Collected data entries —

-- ==== Sys2Proof/Certificates/Slice0/Obligations.lean ====
section
/-! DEFINITION. Certificates/Slice0/Obligations.lean: the statements for the provers. Each docstring names the rule of spec/ it
formalises. -/

open Sys2Proof Sys2Proof.Machine

/-! ## Encodings -/

/-- Words written out from R82 to R86 and R101 decode to the instructions they stand for. -/
def Obligations.SpecWordsDecode : Prop :=
  decodePdu [0x03, 0x01, 0x02, 0x03] 0 8 = .ok (.sf [0x01, 0x02, 0x03])
  ∧ decodePdu [0x11, 0x23, 0x00] 0 8 = .ok (.ff 0x123 [0x00])
  ∧ decodePdu [0xF1, 0x22, 0x01, 0x02] 1 8 = .ok (.cf 2 [0x01, 0x02])
  ∧ decodePdu [0x31, 0x05, 0x7F] 0 8 = .ok (.fcWait 5 (.ms 0x7F))
  ∧ decodeHost [.byte 0x01, .byte 0x00, .byte 0x02, .byte 0xAA, .byte 0xBB] = .ok (.submitPhys [0xAA, 0xBB])
  ∧ decodeHost [.byte 0x04, .int 10] = .ok (.process 10)
  ∧ decodeHost [.byte 0x15, .absent] = .ok (.setTxPadding none)
  ∧ decodeHost [.byte 0x20, .int 0x456, .int 0x123, .absent, .absent, .absent]
      = .ok (.createNormal11 ⟨some 0x456, some 0x123, none, none, none⟩)

/-- Decoding gives back every encodable instruction, with every operand, under every prefix: an SF also has to fit the link-layer
length (R152). -/
def Obligations.DecodeOfEncode : Prop :=
  ∀ (i : Instr) (pfx : List Byte) (maxLen : Nat), wellFormed i = true →
    (∀ d, i = .sf d → (d.length : Int) ≤ (maxLen : Int) - 1 - pfx.length) →
    decode pfx.length maxLen (encode pfx i) = .ok i

/-- Whatever decodes from a frame of at most `FRAME_MAX` bytes is a well-formed PDU. -/
def Obligations.DecodedPduWellFormed : Prop :=
  ∀ (data : List Byte) (p maxLen : Nat) (i : Instr), data.length ≤ Config.frameMax →
    decodePdu data p maxLen = .ok i → wellFormed i = true ∧ i.isPdu = true

/-- R97: the malformed encodings, each row of its table, and no others. -/
def Obligations.MalformedEncodingsExactly : Prop :=
  ∀ (data : List Byte) (p maxLen : Nat),
    (∃ why, decodePdu data p maxLen = .error (.malformed why)) ↔
      data.length ≤ p ∨
      ∃ (pre : List Byte) (b0 : Byte) (body : List Byte), data = pre ++ b0 :: body ∧ pre.length = p ∧
        (4 ≤ b0.toNat / 16
         ∨ (b0.toNat / 16 = 0 ∧ (b0.toNat % 16 = 0 ∨ (maxLen : Int) - 1 - p < (b0.toNat % 16 : Nat) ∨ body.length < b0.toNat % 16))
         ∨ (b0.toNat / 16 = 1 ∧ body.length < 1)
         ∨ (b0.toNat / 16 = 3 ∧ (body.length < 2 ∨ 3 ≤ b0.toNat % 16
              ∨ ∃ bs st tail, body = bs :: st :: tail ∧
                  ((0x80 ≤ st.toNat ∧ st.toNat ≤ 0xF0) ∨ 0xFA ≤ st.toNat))))

/-- R152 to R155: the fields of each PDU kind, for every prefix and every frame that is not malformed. -/
def Obligations.PduFieldsDecode : Prop :=
  ∀ (pre : List Byte) (b0 : Byte) (body : List Byte) (maxLen : Nat),
    (b0.toNat / 16 = 0 → 1 ≤ b0.toNat % 16 → ((b0.toNat % 16 : Nat) : Int) ≤ (maxLen : Int) - 1 - pre.length →
      b0.toNat % 16 ≤ body.length →
      decodePdu (pre ++ b0 :: body) pre.length maxLen = .ok (.sf (body.take (b0.toNat % 16))))
    ∧ (b0.toNat / 16 = 1 → ∀ b1 rest, body = b1 :: rest →
      ∃ len : FfLength, len.toNat = b0.toNat % 16 * 256 + b1.toNat ∧
        decodePdu (pre ++ b0 :: body) pre.length maxLen = .ok (.ff len (rest.take (min len.toNat rest.length))))
    ∧ (b0.toNat / 16 = 2 →
      ∃ sn : Nibble, sn.toNat = b0.toNat % 16 ∧ decodePdu (pre ++ b0 :: body) pre.length maxLen = .ok (.cf sn body))
    ∧ (b0.toNat / 16 = 3 → ∀ bs st tail, body = bs :: st :: tail →
        (st.toNat ≤ 0x7F ∨ (0xF1 ≤ st.toNat ∧ st.toNat ≤ 0xF9)) →
        ∃ code : StminCode, code.raw = st ∧ code.toMs = (if st.toNat ≤ 0x7F then st.toNat else 0) ∧
          (b0.toNat % 16 = 0 → decodePdu (pre ++ b0 :: body) pre.length maxLen = .ok (.fcCts bs code)) ∧
          (b0.toNat % 16 = 1 → decodePdu (pre ++ b0 :: body) pre.length maxLen = .ok (.fcWait bs code)) ∧
          (b0.toNat % 16 = 2 → decodePdu (pre ++ b0 :: body) pre.length maxLen = .ok (.fcOvflw bs code)))

/-- R105, R262, R292: the reserved host opcodes are exactly these, and a reserved opcode changes no state and returns `IllegalCommand`,
always: in both lifecycle states, to either thread, between ticks and while a tick runs. -/
def Obligations.ReservedOpcodeIllegal : Prop :=
  ∀ (op : Byte) (ts : List Tok),
    (decodeHost (.byte op :: ts) = .error (.reservedOpcode op) ↔
      op.toNat = 0 ∨ (0x09 ≤ op.toNat ∧ op.toNat ≤ 0x0F) ∨ (0x18 ≤ op.toNat ∧ op.toNat ≤ 0x1F) ∨ 0x27 ≤ op.toNat)
    ∧ ∀ (s s' : State) (who : Agent), s.Issues who (.byte op :: ts) s' →
        decodeHost (.byte op :: ts) = .error (.reservedOpcode op) →
        step s = .next { s' with results := s'.results ++ [⟨who, .illegalCommand, .nothing⟩] }

/-- R165: padding reaches the link-layer length, never truncates, and is off when no byte is set. -/
def Obligations.PaddingRule : Prop :=
  ∀ (bytes : List Byte) (ll : Nat),
    pad bytes ll none = bytes
    ∧ ∀ b, (ll ≤ bytes.length → pad bytes ll (some b) = bytes)
      ∧ (bytes.length < ll →
          (pad bytes ll (some b)).length = ll ∧ (pad bytes ll (some b)).take bytes.length = bytes ∧
          ∀ x ∈ (pad bytes ll (some b)).drop bytes.length, x = b)

/-- R173: for `p + 2 ≤ ll ≤ p + 16` no message is `UNTRANSMITTABLE`; a message is single exactly up to `ll − 1 − p` bytes. -/
def Obligations.EveryMessageFramedInRange : Prop :=
  ∀ ll p len : Nat, p + 2 ≤ ll → ll ≤ p + 16 →
    frameKind ll p len ≠ .untransmittable ∧ (frameKind ll p len = .single ↔ len + 1 + p ≤ ll)
    ∧ (frameKind ll p len = .multi → capFf ll p < len ∧ 1 ≤ capCf ll p ∧ capFf ll p = capSf ll p - 1)

/-- R11: a disarmed timer is not expired; an armed one is when its duration is 0 or has been exceeded. -/
def Obligations.TimerExpiry : Prop :=
  ∀ (now d start : Nat),
    Timer.expired .disarmed now d = false
    ∧ (Timer.expired (.armed start) now d = true ↔ d = 0 ∨ (now : Int) - start > d)

/-- R103, R301: the status bytes, and the error codes 0x01 to 0x0F in the order of the table. -/
def Obligations.StatusAndErrorCodes : Prop :=
  [Status.ok, .invalidAddressConfig, .configValidation, .functionalMultiFrame, .invalidLength, .queueFull, .illegalCommand].map
      Status.code = [0x00, 0x01, 0x0C, 0x20, 0x21, 0x22, 0x2F]
  ∧ [ErrorKind.invalidAddressConfig, .malformedFrame, .unexpectedConsecutiveFrame, .wrongSequenceNumber,
      .receptionInterruptedByNewFirstFrame, .receptionInterruptedBySingleFrame, .consecutiveFrameTimeout, .flowControlTimeout,
      .unexpectedFlowControl, .unsupportedWaitFrame, .maximumWaitFramesReached, .configValidation, .flowControlOverflow,
      .untransmittableMessage, .rxQueueOverflow].map ErrorKind.code
    = [0x01, 0x02, 0x03, 0x04, 0x05, 0x06, 0x07, 0x08, 0x09, 0x0A, 0x0B, 0x0C, 0x0D, 0x0E, 0x0F]

/-! ## Addressing -/

/-- R121: `resolve` fails exactly when a required field is absent or out of its range; a field the mode does not require plays no part.
Which fields a mode requires is the table of R122, an inference of the spec's own: "[derived: from the source's per-mode descriptions of
the IDs and prefix in §3 and of the receive checks in §4.1; ...]". -/
def Obligations.ResolveValidates : Prop :=
  ∀ (m : Mode) (f : AddrFields), resolve m f = none ↔ ¬ legalFields m f

/-- R124 to R130: the resolved addresses, field by field. The byte positions and the swap in the IDs of `NormalFixed29` and `Mixed29` are
"[from general knowledge, not in source]" in R126 and R130, and PRESUMED in the model (log entry 12). -/
def Obligations.ResolveDerives : Prop :=
  ∀ (tx rx : Nat) (ta sa ae : Byte) (f : AddrFields),
    (tx ≤ 0x7FF → rx ≤ 0x7FF → f.txid = some tx → f.rxid = some rx →
      resolve .normal11 f = some ⟨.normal11, false, tx, tx, rx, rx, [], none, none, none, some rx⟩
      ∧ (f.ta = some ta.toNat → f.sa = some sa.toNat →
          resolve .extended11 f = some ⟨.extended11, false, tx, tx, rx, rx, [ta], some ta, some sa, none, some rx⟩)
      ∧ (f.ae = some ae.toNat →
          resolve .mixed11 f = some ⟨.mixed11, false, tx, tx, rx, rx, [ae], none, none, some ae, some rx⟩))
    ∧ (tx ≤ 0x1FFFFFFF → rx ≤ 0x1FFFFFFF → f.txid = some tx → f.rxid = some rx →
      resolve .normal29 f = some ⟨.normal29, true, tx, tx, rx, rx, [], none, none, none, some rx⟩
      ∧ (f.ta = some ta.toNat → f.sa = some sa.toNat →
          resolve .extended29 f = some ⟨.extended29, true, tx, tx, rx, rx, [ta], some ta, some sa, none, some rx⟩))
    ∧ (f.ta = some ta.toNat → f.sa = some sa.toNat →
      resolve .normalFixed29 f = some ⟨.normalFixed29, true,
        0x18DA0000 ||| ta.toNat <<< 8 ||| sa.toNat, 0x18DB0000 ||| ta.toNat <<< 8 ||| sa.toNat,
        0x18DA0000 ||| sa.toNat <<< 8 ||| ta.toNat, 0x18DB0000 ||| sa.toNat <<< 8 ||| ta.toNat,
        [], some ta, some sa, none, none⟩
      ∧ (f.ae = some ae.toNat →
          resolve .mixed29 f = some ⟨.mixed29, true,
            0x18CE0000 ||| ta.toNat <<< 8 ||| sa.toNat, 0x18CD0000 ||| ta.toNat <<< 8 ||| sa.toNat,
            0x18CE0000 ||| sa.toNat <<< 8 ||| ta.toNat, 0x18CD0000 ||| sa.toNat <<< 8 ||| ta.toNat,
            [ae], some ta, some sa, some ae, none⟩))

/-- R133 to R137: which frames a resolved session accepts. -/
def Obligations.ReceiveFilterAccepts : Prop :=
  ∀ (m : Mode) (f : AddrFields) (a : Addr) (fr : Frame), resolve m f = some a →
    (isForMe a fr = true ↔
      match m with
      | .normal11 => fr.ext = false ∧ f.rxid = some fr.id
      | .normal29 => fr.ext = true ∧ f.rxid = some fr.id
      | .normalFixed29 => fr.ext = true ∧ (fr.id / 65536 % 256 = 0xDA ∨ fr.id / 65536 % 256 = 0xDB)
          ∧ f.sa = some (fr.id / 256 % 256) ∧ f.ta = some (fr.id % 256)
      | .extended11 => fr.ext = false ∧ f.rxid = some fr.id ∧ ∃ b rest, fr.data = b :: rest ∧ f.sa = some b.toNat
      | .extended29 => fr.ext = true ∧ f.rxid = some fr.id ∧ ∃ b rest, fr.data = b :: rest ∧ f.sa = some b.toNat
      | .mixed11 => fr.ext = false ∧ f.rxid = some fr.id ∧ ∃ b rest, fr.data = b :: rest ∧ f.ae = some b.toNat
      | .mixed29 => fr.ext = true ∧ (fr.id / 65536 % 256 = 0xCE ∨ fr.id / 65536 % 256 = 0xCD)
          ∧ f.sa = some (fr.id / 256 % 256) ∧ f.ta = some (fr.id % 256)
          ∧ ∃ b rest, fr.data = b :: rest ∧ f.ae = some b.toNat)

/-- §8 of the source (95_test_vectors.md W8): every mode accepts frames on its own receive IDs and rejects the wrong ID width. -/
def Obligations.FilterAcceptsOwnIds : Prop :=
  ∀ (m : Mode) (f : AddrFields) (a : Addr) (d : List Byte), resolve m f = some a →
    isForMe a ⟨a.rxPhys, a.is29, a.rxPrefix ++ d⟩ = true
    ∧ isForMe a ⟨a.rxFunc, a.is29, a.rxPrefix ++ d⟩ = true
    ∧ ∀ id data, isForMe a ⟨id, !a.is29, data⟩ = false

/-! ## Host commands -/

/-- R264: `SUBMIT.PHYS` and `SUBMIT.FUNC` with a session, in the order of the checks; only an accepted message writes anything. -/
def Obligations.SubmitAnswers : Prop :=
  ∀ (m : List Byte) (s : State) (a : Addr), s.addr = some a →
    ((m.length = 0 ∨ 4095 < m.length) →
      exec (.submitPhys m) s = .next (s.answer .invalidLength) ∧ exec (.submitFunc m) s = .next (s.answer .invalidLength))
    ∧ (1 ≤ m.length → m.length ≤ 4095 →
      (s.cfg.txqDepth ≤ s.txQueue.length → exec (.submitPhys m) s = .next (s.answer .queueFull))
      ∧ (s.txQueue.length < s.cfg.txqDepth →
          exec (.submitPhys m) s = .next (State.answer { s with txQueue := s.txQueue ++ [⟨m, .physical⟩] } .ok))
      ∧ (min ((s.params.llDataLength : Int) - 1 - a.pfx.length) 15 < m.length →
          exec (.submitFunc m) s = .next (s.answer .functionalMultiFrame))
      ∧ ((m.length : Int) ≤ min ((s.params.llDataLength : Int) - 1 - a.pfx.length) 15 →
          (s.cfg.txqDepth ≤ s.txQueue.length → exec (.submitFunc m) s = .next (s.answer .queueFull))
          ∧ (s.txQueue.length < s.cfg.txqDepth →
              exec (.submitFunc m) s = .next (State.answer { s with txQueue := s.txQueue ++ [⟨m, .functional⟩] } .ok))))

ABOUT THIS TASK — Taking the lines above, repeat exactly those from the line that contains "(b0.toNat % 16 = 1" through the line that contains "b) = bytes)", and both of those lines as well. Include nothing else.

SOLUTION TO THIS PROBLEM —
          (b0.toNat % 16 = 1 → decodePdu (pre ++ b0 :: body) pre.length maxLen = .ok (.fcWait bs code)) ∧
          (b0.toNat % 16 = 2 → decodePdu (pre ++ b0 :: body) pre.length maxLen = .ok (.fcOvflw bs code)))

/-- R105, R262, R292: the reserved host opcodes are exactly these, and a reserved opcode changes no state and returns `IllegalCommand`,
always: in both lifecycle states, to either thread, between ticks and while a tick runs. -/
def Obligations.ReservedOpcodeIllegal : Prop :=
  ∀ (op : Byte) (ts : List Tok),
    (decodeHost (.byte op :: ts) = .error (.reservedOpcode op) ↔
      op.toNat = 0 ∨ (0x09 ≤ op.toNat ∧ op.toNat ≤ 0x0F) ∨ (0x18 ≤ op.toNat ∧ op.toNat ≤ 0x1F) ∨ 0x27 ≤ op.toNat)
    ∧ ∀ (s s' : State) (who : Agent), s.Issues who (.byte op :: ts) s' →
        decodeHost (.byte op :: ts) = .error (.reservedOpcode op) →
        step s = .next { s' with results := s'.results ++ [⟨who, .illegalCommand, .nothing⟩] }

/-- R165: padding reaches the link-layer length, never truncates, and is off when no byte is set. -/
def Obligations.PaddingRule : Prop :=
  ∀ (bytes : List Byte) (ll : Nat),
    pad bytes ll none = bytes
    ∧ ∀ b, (ll ≤ bytes.length → pad bytes ll (some b) = bytes)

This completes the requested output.